| Problem description |
The lines from the one holding "exact Core_run_fault core _ _ _ h1" to the end of the records below, exactly as written, are the only thing to return.
▬▬▬▬▬▬
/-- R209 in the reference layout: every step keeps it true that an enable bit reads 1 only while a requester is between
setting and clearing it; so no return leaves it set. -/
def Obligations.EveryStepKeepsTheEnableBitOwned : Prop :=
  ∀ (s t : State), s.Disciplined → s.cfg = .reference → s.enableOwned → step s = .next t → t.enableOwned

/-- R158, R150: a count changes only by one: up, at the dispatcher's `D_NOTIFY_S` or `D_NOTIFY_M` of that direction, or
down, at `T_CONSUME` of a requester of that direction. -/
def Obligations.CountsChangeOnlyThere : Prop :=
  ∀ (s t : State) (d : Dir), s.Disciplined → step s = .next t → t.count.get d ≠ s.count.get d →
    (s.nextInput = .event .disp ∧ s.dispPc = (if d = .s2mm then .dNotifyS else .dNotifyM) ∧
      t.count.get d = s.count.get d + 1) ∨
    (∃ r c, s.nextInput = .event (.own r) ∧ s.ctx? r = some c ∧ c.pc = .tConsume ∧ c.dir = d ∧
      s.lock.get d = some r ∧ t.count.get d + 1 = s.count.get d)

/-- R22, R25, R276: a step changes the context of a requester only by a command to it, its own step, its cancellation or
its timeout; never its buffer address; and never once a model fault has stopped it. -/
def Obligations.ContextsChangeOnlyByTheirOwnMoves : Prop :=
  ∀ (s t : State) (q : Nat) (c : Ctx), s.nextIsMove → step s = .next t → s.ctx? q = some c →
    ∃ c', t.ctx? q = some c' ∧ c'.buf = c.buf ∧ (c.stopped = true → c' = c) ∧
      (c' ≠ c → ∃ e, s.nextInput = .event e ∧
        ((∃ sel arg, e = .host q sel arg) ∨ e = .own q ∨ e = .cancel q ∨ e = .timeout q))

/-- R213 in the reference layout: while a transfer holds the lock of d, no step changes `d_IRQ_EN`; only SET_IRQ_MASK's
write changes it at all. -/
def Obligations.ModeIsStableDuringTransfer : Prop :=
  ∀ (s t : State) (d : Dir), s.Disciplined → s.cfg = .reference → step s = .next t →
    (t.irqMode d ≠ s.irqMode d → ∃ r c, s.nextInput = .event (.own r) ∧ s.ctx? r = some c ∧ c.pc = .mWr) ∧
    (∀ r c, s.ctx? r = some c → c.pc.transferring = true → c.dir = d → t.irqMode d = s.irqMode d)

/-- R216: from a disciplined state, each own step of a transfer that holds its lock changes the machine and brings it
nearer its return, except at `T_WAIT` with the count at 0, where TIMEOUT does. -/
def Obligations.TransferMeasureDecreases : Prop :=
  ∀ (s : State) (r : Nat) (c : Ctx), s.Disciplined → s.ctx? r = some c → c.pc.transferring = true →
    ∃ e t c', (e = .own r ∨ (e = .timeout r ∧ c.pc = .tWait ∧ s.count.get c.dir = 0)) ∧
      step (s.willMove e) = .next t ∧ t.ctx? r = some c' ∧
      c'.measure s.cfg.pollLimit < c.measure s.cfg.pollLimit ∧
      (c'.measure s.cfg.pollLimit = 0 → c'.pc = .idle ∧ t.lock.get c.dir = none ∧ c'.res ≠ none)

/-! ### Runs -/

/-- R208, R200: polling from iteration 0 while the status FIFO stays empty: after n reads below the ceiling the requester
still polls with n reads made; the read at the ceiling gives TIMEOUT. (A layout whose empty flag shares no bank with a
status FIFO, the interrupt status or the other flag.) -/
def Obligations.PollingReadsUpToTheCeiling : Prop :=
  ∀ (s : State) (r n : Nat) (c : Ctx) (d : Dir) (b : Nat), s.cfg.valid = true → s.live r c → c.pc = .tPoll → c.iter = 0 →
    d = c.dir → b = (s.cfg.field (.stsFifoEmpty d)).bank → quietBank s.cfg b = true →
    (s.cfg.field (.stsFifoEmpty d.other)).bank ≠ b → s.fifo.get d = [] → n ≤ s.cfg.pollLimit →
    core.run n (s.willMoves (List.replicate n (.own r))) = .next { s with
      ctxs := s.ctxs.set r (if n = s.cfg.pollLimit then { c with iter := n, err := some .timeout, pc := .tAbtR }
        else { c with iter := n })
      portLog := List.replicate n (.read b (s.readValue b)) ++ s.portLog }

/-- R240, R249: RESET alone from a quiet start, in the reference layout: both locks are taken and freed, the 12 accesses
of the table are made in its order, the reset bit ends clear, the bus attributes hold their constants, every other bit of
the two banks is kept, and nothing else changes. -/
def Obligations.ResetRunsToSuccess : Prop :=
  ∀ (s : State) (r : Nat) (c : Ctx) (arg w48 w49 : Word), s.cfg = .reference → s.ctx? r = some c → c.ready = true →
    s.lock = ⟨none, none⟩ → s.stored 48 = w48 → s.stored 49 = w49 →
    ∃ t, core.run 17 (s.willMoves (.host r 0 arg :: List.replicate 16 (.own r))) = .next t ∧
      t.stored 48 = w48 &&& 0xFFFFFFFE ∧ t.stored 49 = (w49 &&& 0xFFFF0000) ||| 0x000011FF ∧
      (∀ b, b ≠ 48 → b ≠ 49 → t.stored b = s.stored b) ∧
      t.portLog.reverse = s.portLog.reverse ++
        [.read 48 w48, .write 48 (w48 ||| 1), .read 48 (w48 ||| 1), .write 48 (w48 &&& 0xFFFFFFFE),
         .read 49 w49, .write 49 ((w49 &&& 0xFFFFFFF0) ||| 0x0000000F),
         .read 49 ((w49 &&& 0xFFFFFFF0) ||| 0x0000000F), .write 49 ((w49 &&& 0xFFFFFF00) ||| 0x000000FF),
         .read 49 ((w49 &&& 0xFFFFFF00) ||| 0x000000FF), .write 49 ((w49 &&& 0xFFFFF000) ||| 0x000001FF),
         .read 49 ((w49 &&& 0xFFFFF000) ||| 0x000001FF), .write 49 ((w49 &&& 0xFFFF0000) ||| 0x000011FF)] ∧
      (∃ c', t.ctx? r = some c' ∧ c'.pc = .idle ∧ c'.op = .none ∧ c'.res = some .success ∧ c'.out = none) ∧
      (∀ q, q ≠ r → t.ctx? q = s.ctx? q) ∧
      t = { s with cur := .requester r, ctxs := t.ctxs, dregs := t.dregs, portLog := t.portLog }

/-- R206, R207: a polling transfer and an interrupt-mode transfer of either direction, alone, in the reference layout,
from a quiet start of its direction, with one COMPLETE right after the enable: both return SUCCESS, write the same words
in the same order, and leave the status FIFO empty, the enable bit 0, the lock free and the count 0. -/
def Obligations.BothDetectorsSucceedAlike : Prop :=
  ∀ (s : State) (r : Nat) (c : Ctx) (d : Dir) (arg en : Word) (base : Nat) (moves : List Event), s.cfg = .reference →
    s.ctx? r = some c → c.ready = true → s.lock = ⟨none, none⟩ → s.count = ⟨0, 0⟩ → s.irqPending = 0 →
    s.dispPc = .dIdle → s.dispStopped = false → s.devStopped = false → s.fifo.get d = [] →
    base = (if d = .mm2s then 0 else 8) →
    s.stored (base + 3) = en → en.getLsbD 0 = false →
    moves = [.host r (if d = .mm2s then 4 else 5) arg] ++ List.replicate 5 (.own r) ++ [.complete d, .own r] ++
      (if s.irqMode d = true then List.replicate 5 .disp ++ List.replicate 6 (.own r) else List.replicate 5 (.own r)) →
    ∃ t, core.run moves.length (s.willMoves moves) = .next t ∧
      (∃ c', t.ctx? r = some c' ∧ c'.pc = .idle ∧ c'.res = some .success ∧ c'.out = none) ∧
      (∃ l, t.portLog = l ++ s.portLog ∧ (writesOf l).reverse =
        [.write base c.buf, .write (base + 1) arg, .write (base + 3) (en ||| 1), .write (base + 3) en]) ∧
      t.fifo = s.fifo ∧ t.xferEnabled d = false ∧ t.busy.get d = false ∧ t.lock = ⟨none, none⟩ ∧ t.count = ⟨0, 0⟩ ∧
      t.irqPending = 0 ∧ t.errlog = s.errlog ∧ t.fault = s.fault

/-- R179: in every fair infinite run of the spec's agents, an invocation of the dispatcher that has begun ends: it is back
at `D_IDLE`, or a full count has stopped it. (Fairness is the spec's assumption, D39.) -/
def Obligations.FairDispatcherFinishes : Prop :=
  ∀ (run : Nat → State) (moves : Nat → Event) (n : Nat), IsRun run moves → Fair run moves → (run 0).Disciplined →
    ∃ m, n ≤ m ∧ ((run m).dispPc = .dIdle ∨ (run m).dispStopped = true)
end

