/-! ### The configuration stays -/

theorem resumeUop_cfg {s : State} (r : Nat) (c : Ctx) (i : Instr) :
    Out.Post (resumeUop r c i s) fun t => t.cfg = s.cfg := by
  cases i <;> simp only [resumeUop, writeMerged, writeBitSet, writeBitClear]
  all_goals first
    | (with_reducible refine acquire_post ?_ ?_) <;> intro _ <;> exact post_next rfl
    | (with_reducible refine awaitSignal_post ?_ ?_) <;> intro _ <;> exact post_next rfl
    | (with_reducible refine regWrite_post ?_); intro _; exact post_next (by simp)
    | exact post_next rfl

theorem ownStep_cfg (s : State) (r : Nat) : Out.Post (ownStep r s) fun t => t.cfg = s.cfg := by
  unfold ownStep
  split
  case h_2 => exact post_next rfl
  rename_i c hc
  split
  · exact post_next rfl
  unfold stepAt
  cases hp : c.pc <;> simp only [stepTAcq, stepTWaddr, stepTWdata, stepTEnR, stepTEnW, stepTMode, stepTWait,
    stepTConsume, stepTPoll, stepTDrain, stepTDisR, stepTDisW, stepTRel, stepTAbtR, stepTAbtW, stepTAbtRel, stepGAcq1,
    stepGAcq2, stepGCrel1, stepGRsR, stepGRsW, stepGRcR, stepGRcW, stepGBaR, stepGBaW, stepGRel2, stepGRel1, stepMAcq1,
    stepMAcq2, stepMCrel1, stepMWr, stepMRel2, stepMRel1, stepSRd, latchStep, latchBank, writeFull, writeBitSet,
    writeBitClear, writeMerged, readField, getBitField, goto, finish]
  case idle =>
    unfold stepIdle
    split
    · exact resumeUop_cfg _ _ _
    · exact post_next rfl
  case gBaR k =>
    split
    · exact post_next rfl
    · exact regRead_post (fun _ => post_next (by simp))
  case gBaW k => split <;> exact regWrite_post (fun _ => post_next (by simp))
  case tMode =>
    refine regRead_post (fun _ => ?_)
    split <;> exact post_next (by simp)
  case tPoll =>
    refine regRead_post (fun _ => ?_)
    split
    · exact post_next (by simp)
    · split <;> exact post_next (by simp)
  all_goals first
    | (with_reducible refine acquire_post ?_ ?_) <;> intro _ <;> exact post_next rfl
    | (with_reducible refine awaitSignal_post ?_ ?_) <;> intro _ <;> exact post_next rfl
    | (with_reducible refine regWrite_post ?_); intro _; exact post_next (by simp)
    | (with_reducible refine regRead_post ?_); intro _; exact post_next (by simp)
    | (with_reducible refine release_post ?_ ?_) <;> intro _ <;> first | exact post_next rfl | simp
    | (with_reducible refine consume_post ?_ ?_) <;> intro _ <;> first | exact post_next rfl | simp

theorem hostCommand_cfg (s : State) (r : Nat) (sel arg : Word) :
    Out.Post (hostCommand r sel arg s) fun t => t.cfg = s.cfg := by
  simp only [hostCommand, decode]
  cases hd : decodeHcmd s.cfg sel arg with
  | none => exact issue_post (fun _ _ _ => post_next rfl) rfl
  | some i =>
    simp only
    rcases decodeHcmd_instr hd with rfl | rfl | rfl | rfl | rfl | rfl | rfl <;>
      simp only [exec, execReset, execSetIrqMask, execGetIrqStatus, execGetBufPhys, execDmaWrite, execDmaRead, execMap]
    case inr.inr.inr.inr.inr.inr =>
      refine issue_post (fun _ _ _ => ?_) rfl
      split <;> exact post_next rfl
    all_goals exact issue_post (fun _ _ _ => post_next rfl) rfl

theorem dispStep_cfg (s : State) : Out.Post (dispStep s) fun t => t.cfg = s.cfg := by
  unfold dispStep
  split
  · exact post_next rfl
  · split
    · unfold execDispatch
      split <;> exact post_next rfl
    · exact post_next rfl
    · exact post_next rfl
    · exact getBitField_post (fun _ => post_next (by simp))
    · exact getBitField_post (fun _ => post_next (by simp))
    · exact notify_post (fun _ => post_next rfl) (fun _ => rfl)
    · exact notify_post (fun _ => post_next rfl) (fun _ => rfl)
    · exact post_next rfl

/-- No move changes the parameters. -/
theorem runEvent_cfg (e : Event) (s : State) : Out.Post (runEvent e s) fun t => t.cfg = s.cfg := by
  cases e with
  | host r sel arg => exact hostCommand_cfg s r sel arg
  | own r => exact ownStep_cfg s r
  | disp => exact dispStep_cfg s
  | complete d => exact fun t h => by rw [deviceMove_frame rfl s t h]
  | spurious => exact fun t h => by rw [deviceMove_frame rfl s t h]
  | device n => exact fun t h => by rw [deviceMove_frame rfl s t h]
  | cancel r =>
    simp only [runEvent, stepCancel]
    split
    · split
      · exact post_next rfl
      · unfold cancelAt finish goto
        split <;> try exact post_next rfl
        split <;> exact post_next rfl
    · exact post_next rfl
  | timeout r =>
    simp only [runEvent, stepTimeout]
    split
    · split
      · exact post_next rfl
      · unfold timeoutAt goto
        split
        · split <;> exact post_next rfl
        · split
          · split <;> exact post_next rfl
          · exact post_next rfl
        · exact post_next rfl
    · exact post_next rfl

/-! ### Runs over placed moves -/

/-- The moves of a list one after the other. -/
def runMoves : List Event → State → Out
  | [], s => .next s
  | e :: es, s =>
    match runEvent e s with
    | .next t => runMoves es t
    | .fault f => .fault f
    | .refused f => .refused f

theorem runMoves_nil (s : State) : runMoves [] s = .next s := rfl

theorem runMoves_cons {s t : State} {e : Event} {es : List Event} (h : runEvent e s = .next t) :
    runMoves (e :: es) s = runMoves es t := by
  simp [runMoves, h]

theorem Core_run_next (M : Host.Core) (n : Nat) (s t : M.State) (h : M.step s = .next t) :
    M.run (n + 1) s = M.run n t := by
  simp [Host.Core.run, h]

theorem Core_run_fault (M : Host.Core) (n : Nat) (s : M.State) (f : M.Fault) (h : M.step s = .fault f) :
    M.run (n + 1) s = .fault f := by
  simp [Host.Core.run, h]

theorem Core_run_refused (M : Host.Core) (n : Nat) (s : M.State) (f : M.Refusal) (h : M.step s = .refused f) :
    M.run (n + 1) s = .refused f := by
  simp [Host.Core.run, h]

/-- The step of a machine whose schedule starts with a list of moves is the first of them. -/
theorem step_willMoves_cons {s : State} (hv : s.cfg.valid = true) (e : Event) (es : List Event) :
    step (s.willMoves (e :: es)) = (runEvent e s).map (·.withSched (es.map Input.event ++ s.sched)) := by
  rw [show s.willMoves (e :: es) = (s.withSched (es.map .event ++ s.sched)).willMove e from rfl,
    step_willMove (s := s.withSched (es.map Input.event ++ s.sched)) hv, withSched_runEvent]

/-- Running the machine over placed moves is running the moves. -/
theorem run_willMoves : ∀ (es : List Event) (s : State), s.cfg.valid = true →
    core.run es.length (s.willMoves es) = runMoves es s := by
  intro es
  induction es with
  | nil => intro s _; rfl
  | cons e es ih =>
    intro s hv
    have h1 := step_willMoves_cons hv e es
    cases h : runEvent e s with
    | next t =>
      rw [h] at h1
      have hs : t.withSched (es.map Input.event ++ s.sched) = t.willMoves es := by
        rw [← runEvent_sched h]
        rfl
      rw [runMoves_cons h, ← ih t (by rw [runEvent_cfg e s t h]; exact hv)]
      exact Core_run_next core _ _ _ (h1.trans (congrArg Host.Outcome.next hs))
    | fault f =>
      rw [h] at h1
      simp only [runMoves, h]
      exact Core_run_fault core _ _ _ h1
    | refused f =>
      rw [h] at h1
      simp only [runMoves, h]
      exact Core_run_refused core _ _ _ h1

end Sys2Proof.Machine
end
▬▬▬▬▬▬
| Written solution |
      exact Core_run_fault core _ _ _ h1
    | refused f =>
      rw [h] at h1
      simp only [runMoves, h]
      exact Core_run_refused core _ _ _ h1

end Sys2Proof.Machine
end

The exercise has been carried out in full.